Dawn Laguens, Planned Parenthood’s executive vice president, told Politico that the meeting was “an explainer meeting” and said that Trump had expressed an interest in wanting “to know more about the facts of Planned Parenthood.”

A day prior to Politico’s report, as Planned Parenthood pointed out in their statement, Richards spoke critically at the Women in the World Summit of Trump’s advocacy for women’s issues in her father’s administration.

“Anyone who works in this White House is responsible for addressing why women are in the crosshairs of basically every single policy we’ve seen in this administration,” Richards said on stage.

Trump herself responded to critics’ charge that she was “complicit” in her father’s administration on Tuesday by saying that, “If being complicit is wanting to be a force of good and to make a positive impact, then I’m complicit.”

She also said in the interview that “I think most of the impact I have, over time, most people will not actually know about.”

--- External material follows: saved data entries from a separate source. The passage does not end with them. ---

-- ==== Sys2Proof/Machine/Loess.lean ====
section
/-! DEFINITION. Loess engines (R74 to R91, R426, R427): extents entering and leaving regions, moves, sweeps, demotion, reclaim,
plans, windows and mirrors. Effects on the device; the commands themselves are in LoessRows.lean. -/
namespace Sys2Proof.Machine

/-- Does the device do its work: READY or READY_SAFE, not frozen. -/
def Dev.working (d : Dev) : Bool := d.freezes == .running && (d.state == .ready || d.state == .readySafe)

/-- CODEC_OK of a set (R29). -/
def Dev.setCodec (d : Dev) (s : Nat) : Bool := (d.set? s).elim false (·.codecOk)

/-- May a home of an extent lie in set s: in service, CODEC_OK for a codec extent (R96). -/
def Dev.setFits (d : Dev) (e : Desc) (s : Nat) : Bool := !d.setFenced s && (!e.codec || d.setCodec s)

/-! ### Extents leaving regions -/

/-- Entries that name extent x become LOCATION entries; a META entry goes with the descriptor (R300). -/
def Dev.poisonRelease (d : Dev) (x : Nat) : Dev :=
  d.each d.poisons fun d p =>
    if d.descMeta x p.2 then d.setPoison p.1 none
    else if p.2.ext = x ∧ (p.2.kind = 1 ∨ p.2.kind = 2) then
      d.setPoison p.1 (some { p.2 with kind := 4, ext := 0, blk := 0, grn := 0 })
    else d

/-- STORED counters lowered by the coded blocks of a descriptor, home and mirror (R118); the mirror of an extent that is reloaded
is not counted until it is written again. -/
def Dev.storedGone (d : Dev) (e : Desc) : Dev :=
  let k := if e.mirror.isSome && !e.reload then 2 else 1
  if e.codec then (d.storedDec e.tensor false (k * e.coded false)).storedDec e.tensor true (k * e.coded true) else d

/-- Free the mirror of extent x: what it stores is gone, its poison entries become LOCATION entries. -/
def Dev.mirrorDrop (d : Dev) (x : Nat) : Dev :=
  let e := d.desc x
  if e.mirror.isNone then d else
  let d := if e.codec && !e.reload then
      (d.storedDec e.tensor false (e.coded false)).storedDec e.tensor true (e.coded true) else d
  let d := d.each d.poisons fun d p =>
    if p.2.mirror && p.2.ext = x && (p.2.kind = 1 ∨ p.2.kind = 2) then
      d.setPoison p.1 (some { p.2 with kind := 4, ext := 0, blk := 0, grn := 0 }) else d
  (d.updDesc x fun e => { e with mirror := none }).poisonBit x

/-- Make extent x FREE (R75, R86, R243): home and mirror freed through the journal, counters, heat and queued moves gone. -/
def Dev.extFree (d : Dev) (x : Nat) : Dev :=
  let e := d.desc x
  if e.st == .free then d else
  let d := d.storedGone e
  let d := if e.codec then d.updTensor e.tensor fun t => { t with extents := t.extents - 1 } else d
  let d := d.poisonRelease x
  let d := d.setDesc x {}
  let mv : List Move := d.moves.filter fun (m : Move) => !(m.ext == x && m.step = 0)
  let ht : Tab Nat := d.heat.filter fun h => h.1 % 2 ^ 28 ≠ x
  let d : Dev := { d with moves := mv, heat := ht }
  match d.groupOf x with
  | none => d
  | some g => (d.jAppend g ⟨2, x, e.home, e.home, 0, 0, false⟩).jRetire g x

/-! ### Moves (R77 to R79, R85, R427) -/

/-- Is a move automatic (R427). -/
def MKind.auto (k : MKind) : Bool := k == .promoteAuto || k == .demoteAuto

On March 30, Vice President Mike Pence cast a tie-breaking vote in the Senate to roll back an Obama administration rule, implemented in February, that barred states from discriminating against reproductive health care providers, including Planned Parenthood, in their distribution of federal funds.

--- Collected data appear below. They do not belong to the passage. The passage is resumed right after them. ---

-- ==== Sys2Proof/Machine/Attach.lean ====
section
/-! DEFINITION. FM attachment (R239 to R241): the exchange of FM_HELLO, FM_CHALLENGE and FM_PROOF, and the messages that a port holds
while no attach is handled. The rows are in Link.lean. -/
namespace Sys2Proof.Machine

/-- The device identity digest I (R351; crypto, log 8). -/
def deviceDigest : List Byte := natBytes (Config.sha3 (Config.deviceSign 0 [])).toNat 64

/-- Refuse an attach on port p with a code (R241). -/
def Dev.attachRefuse (d : Dev) (p code : Nat) : Dev :=
  let d := (d.setFld row_RGN_FM_STATUS 0 f_RGN_FM_STATUS_LAST_FAIL code).satInc row_RGN_FM_STATUS 0 f_RGN_FM_STATUS_AUTH_FAIL
  let d := d.msg p 0x13 [BitVec.ofNat 256 code]
  if code = 1 ∨ code = 2 ∨ code = 3 ∨ code = 6 then { d with lockout := d.lockout.set p (some (d.lived (portDom p))) none } else d

/-- Bytes [o, o + n) of a payload. -/
def slice (l : List Byte) (o n : Nat) : List Byte := (l.drop o).take n

/-- Are both signatures of an FM key pair over a message right: Ed25519 and ML-DSA-65. -/
def pairOk (ed ml msg sed sml : List Byte) : Bool := Config.ed25519Verify ed msg sed && Config.mldsaVerify ml msg sml

/-- The owner key set of a slot: its Ed25519 and ML-DSA keys stand for its digest (log 8). -/
def Sec.slotKey (x : Sec) (slot : Nat) : Option (List Byte) :=
  if slot < 4 && x.enrolled.getLsbD slot && !x.revoked.getLsbD slot && x.keyOk.getLsbD slot then some (x.digests.get slot []) else none

/-- K of a key pair. -/
def keyDigest (key : List Byte) : List Byte := natBytes (Config.sha3 key).toNat 64

/-- Endorsement of K by the owner key set that an FM_HELLO names (R240 step 1). -/
def Sec.endorsed (x : Sec) (pl : List Byte) : Bool :=
  match x.slotKey (pl.getD 1984 0).toNat with
  | none => false
  | some o => pairOk o o (keyDigest (slice pl 0 1984)) (slice pl 1992 64) (slice pl 2056 3309)

/-- The payload's bytes must be zero where the table says so. -/
def helloZeros (pl : List Byte) : Bool := (slice pl 1985 7 ++ pl.drop 5365).all (· = 0)

/-- FM_HELLO that the device accepts as a message (R323, R240); locked: it arrived within the wait that follows a refusal. -/
def Dev.hello (d : Dev) (p : Nat) (endorsed : Bool) (pl : List Byte) (locked : Bool) : Dev :=
  if !d.portFm p then d.attachRefuse p 4
  else if locked || (d.lockout.get p none).isSome then
    -- within the wait that follows a refusal: refused, and the wait is not extended
    d.attachRefuse p 5
  else
    let key := slice pl 0 1984
    if !endorsed then d.attachRefuse p 1 else
    let (n, d) := d.fresh 256
    let nonce := granBytes n
    let d := { d with challenge := d.challenge.set p (some ⟨nonce, key, d.lived (portDom p)⟩) none }
    d.msg p 0x11 (n :: bytesGrans deviceDigest 2)

/-- FM_PROOF (R240 steps 3 and 4), arrived at tick t. -/
def Dev.proof (d : Dev) (p : Nat) (pl : List Byte) (t : Nat) : Dev :=
  match d.challenge.get p none with
  | none => d.attachRefuse p 6
  | some c =>
    let k := keyDigest c.key
    let m := natBytes (Config.sha3 (c.nonce ++ deviceDigest ++ [BitVec.ofNat 8 p] ++ k)).toNat 64
    let d := { d with challenge := d.challenge.set p none none }
    if c.since + d.most 1200000000 < t then d.attachRefuse p 6 else
    if !Config.ed25519Verify (slice c.key 0 32) m (slice pl 0 64) then d.attachRefuse p 2
    else if !Config.mldsaVerify (slice c.key 32 1952) m (slice pl 64 3309) then d.attachRefuse p 3
    else if d.fm.any fun f => f.key ≠ k then d.attachRefuse p 7
    else
      let d := match d.fm with
        | some f => d.fmEnd f.port
        | none => d
      let d := { d with fm := some ⟨p, k⟩, fmRing := {} }
      d.msg p 0x13 [0]

/-- An FM message that is held is handled. -/
def Dev.msgDo (d : Dev) (m : HeldMsg) : Dev :=
  if m.proof then d.proof m.port m.payload m.time else d.hello m.port m.endorsed m.payload m.locked

/-- Is an attach handled now: not while the Marl pairs are halted (R403), paused (R358) or being taken over (R374). -/
def Dev.attaches (d : Dev) : Bool := d.working && !d.upd.paused && d.takeover.isNone

/-- The FM messages that the ports held are handled, in order of arrival. -/
def Dev.msgsServe (d : Dev) : Dev :=
  if d.attaches then { d with msgs := [] }.each d.msgs Dev.msgDo else d

/-- A MSG of n data granules of a far end arrives: counted, its CTL granules freed (R318); one that the device does not accept is
dropped (R322, R323). -/
def Dev.msgArrive (d : Dev) (p n : Nat) (ok : Bool) (go : Dev → Dev) : Dev :=
  if !(d.port p).presents then d else
  let d := (d.wrapInc row_OLY_CNT p f_OLY_CNT_REQUESTS).updPort p fun x => { x with ctlIn := x.ctlIn + vcGran n }
  if ok then go d else d.dropPosted p

end Sys2Proof.Machine
end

The American Health Care Act, Republicans’ bill to repeal and replace Obamacare, would have prohibited the use of government tax credits to buy insurance plans that cover abortion, and would have cut $200 million from Planned Parenthood over 10 years. It also would have eliminated Obamacare’s Essential Health Benefits, which specified areas of coverage, including maternal care, that every health care plan under the Affordable Care Act was required to include.

The bill was withdrawn after failing to garner sufficient support within the Republican Party.

“You don’t get to have it both ways,” Laguens told Politico. “You don’t get to say, I’m all for economic empowerment, and ignore that 30 percent of wage gains are directly attributable to access to birth control. You don’t get to say women should have great child care when maternity benefits are on the chopping block.”